:: Collected data ::
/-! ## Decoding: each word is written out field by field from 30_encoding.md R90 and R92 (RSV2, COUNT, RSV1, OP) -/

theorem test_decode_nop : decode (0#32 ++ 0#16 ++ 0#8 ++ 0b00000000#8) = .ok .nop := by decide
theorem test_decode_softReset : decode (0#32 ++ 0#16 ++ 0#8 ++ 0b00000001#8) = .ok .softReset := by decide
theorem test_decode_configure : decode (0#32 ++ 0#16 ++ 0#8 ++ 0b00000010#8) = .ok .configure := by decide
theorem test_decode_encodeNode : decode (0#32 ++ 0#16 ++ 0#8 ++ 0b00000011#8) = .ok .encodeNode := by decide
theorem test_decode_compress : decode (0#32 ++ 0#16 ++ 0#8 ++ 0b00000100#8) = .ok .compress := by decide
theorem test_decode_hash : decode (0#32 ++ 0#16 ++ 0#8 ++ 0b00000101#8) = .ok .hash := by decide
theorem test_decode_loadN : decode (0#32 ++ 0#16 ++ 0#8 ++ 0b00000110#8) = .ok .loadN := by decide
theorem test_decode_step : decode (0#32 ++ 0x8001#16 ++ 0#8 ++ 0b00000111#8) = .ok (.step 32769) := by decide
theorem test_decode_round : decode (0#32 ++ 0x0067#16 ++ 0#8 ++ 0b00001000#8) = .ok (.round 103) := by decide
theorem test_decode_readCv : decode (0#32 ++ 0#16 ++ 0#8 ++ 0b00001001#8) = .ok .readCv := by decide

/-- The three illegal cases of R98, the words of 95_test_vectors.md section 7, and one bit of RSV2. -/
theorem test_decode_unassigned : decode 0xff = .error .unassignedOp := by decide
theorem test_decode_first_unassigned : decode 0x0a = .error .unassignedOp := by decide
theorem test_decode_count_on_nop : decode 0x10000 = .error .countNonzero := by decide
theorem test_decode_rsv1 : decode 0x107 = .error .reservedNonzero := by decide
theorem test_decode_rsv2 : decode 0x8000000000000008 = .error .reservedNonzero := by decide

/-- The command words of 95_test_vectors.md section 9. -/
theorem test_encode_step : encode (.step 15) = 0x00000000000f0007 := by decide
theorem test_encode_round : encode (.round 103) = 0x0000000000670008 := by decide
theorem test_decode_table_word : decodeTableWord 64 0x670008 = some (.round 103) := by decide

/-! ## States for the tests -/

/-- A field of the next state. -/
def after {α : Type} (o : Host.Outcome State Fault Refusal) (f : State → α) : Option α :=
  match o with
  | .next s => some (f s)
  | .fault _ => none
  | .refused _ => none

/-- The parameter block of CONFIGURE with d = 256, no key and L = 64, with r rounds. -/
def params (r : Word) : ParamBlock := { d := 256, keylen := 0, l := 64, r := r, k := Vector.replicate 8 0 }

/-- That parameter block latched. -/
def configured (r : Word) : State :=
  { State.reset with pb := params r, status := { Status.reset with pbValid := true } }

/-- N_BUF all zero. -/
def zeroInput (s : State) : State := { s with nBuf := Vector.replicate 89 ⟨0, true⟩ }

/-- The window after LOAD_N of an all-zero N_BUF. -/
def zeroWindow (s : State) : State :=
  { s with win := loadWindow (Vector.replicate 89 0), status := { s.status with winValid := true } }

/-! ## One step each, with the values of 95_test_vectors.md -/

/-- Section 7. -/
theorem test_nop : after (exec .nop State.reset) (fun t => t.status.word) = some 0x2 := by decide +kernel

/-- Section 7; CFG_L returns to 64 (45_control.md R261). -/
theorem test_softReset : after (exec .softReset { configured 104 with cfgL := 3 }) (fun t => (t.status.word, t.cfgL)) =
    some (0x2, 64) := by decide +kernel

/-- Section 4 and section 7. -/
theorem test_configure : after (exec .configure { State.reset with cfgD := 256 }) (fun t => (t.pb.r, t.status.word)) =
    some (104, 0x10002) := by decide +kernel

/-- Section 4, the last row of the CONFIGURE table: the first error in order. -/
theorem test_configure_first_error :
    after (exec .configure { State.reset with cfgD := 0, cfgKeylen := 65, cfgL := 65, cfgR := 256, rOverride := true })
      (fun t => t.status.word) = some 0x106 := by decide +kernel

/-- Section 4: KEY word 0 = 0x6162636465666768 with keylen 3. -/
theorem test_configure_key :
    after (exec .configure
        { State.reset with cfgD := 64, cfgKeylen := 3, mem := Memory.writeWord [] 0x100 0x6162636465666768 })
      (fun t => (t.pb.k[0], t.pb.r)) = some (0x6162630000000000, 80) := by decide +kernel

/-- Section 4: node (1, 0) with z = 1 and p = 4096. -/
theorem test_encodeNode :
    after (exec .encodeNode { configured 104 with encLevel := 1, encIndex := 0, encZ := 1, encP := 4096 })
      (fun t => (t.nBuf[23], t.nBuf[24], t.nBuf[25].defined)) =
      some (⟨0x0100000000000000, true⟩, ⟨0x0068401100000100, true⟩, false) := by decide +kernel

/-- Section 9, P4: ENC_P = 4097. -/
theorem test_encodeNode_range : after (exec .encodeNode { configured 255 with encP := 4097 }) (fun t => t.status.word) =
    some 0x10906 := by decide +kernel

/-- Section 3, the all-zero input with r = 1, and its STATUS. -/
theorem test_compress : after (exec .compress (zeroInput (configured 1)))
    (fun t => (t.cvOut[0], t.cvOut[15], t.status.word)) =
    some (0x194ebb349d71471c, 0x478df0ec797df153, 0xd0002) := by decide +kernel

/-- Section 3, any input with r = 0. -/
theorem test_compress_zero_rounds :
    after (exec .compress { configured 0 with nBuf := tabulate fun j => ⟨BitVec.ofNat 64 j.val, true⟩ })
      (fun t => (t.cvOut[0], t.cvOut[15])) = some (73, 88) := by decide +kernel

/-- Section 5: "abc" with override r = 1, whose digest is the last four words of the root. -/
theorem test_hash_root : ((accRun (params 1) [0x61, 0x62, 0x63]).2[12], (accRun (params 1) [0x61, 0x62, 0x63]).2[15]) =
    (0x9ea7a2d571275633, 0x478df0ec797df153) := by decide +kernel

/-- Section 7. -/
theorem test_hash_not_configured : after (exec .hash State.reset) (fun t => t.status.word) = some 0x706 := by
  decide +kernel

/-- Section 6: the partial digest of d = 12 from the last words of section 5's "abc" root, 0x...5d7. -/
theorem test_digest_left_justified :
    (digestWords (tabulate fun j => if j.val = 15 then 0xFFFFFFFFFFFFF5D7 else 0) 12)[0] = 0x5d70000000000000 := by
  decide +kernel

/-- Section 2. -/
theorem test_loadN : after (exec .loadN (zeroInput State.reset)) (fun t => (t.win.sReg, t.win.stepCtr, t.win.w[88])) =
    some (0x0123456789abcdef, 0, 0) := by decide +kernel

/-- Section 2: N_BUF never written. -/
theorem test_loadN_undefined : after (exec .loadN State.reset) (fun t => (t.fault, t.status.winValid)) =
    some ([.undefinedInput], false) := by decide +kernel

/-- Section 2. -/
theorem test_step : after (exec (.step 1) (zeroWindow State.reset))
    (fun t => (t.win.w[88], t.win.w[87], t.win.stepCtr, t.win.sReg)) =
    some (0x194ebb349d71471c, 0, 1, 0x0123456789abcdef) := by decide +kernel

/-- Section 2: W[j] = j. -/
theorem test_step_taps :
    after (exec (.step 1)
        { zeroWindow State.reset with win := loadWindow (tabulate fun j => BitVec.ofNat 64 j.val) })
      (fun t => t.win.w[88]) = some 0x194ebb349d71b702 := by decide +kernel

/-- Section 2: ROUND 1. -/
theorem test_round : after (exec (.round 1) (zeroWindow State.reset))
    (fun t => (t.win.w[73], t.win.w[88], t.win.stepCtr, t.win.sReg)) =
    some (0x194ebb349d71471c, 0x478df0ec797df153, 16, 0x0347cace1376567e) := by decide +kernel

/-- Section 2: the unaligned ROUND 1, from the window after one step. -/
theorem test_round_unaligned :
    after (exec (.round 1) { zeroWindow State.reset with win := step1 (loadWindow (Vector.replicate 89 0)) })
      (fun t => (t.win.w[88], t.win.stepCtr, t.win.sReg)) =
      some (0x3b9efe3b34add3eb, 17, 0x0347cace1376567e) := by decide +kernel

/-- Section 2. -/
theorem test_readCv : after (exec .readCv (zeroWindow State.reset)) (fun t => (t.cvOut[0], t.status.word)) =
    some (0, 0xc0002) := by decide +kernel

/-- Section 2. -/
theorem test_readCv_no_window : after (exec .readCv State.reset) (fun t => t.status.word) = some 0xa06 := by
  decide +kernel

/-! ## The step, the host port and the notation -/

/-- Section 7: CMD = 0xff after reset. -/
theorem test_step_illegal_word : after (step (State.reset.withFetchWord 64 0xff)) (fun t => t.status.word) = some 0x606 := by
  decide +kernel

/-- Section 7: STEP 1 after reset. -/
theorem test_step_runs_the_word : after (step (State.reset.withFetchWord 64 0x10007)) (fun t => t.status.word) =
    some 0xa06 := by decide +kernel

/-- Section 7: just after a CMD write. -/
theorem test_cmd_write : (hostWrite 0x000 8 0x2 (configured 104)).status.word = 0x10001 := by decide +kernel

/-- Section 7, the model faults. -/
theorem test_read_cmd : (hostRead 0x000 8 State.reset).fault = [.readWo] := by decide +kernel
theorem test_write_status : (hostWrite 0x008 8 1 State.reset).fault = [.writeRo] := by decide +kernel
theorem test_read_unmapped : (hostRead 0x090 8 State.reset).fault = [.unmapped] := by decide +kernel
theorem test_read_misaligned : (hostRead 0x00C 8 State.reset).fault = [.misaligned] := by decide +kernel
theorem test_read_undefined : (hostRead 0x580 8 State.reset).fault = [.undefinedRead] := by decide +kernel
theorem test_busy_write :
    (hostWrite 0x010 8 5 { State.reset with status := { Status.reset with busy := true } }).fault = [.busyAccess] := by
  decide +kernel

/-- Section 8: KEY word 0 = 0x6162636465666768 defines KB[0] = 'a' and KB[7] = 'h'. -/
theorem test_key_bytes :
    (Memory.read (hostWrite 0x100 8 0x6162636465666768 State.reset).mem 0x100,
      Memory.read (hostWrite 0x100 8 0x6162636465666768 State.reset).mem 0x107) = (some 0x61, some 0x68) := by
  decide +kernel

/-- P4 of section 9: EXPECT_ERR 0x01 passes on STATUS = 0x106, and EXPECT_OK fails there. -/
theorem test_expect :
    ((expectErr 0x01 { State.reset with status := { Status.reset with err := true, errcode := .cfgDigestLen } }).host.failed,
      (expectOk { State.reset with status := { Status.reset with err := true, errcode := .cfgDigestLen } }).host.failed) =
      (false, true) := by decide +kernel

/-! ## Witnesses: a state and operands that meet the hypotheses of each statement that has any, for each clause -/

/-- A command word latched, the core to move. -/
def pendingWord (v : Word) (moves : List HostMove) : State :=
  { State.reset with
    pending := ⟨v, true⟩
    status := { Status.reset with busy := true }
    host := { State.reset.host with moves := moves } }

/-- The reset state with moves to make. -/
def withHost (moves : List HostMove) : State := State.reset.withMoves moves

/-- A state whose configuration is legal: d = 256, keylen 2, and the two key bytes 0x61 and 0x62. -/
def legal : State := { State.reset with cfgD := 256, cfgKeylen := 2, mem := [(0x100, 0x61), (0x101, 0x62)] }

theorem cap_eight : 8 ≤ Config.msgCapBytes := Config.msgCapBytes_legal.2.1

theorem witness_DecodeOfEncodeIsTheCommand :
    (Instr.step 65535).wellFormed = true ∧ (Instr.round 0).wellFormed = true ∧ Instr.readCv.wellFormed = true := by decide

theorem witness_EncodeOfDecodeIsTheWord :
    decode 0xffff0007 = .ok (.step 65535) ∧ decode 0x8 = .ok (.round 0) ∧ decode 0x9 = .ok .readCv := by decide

:: Your goal ::
The sole thing to report is how many lines in the data hold the string "HostMove".

:: Answer space ::
2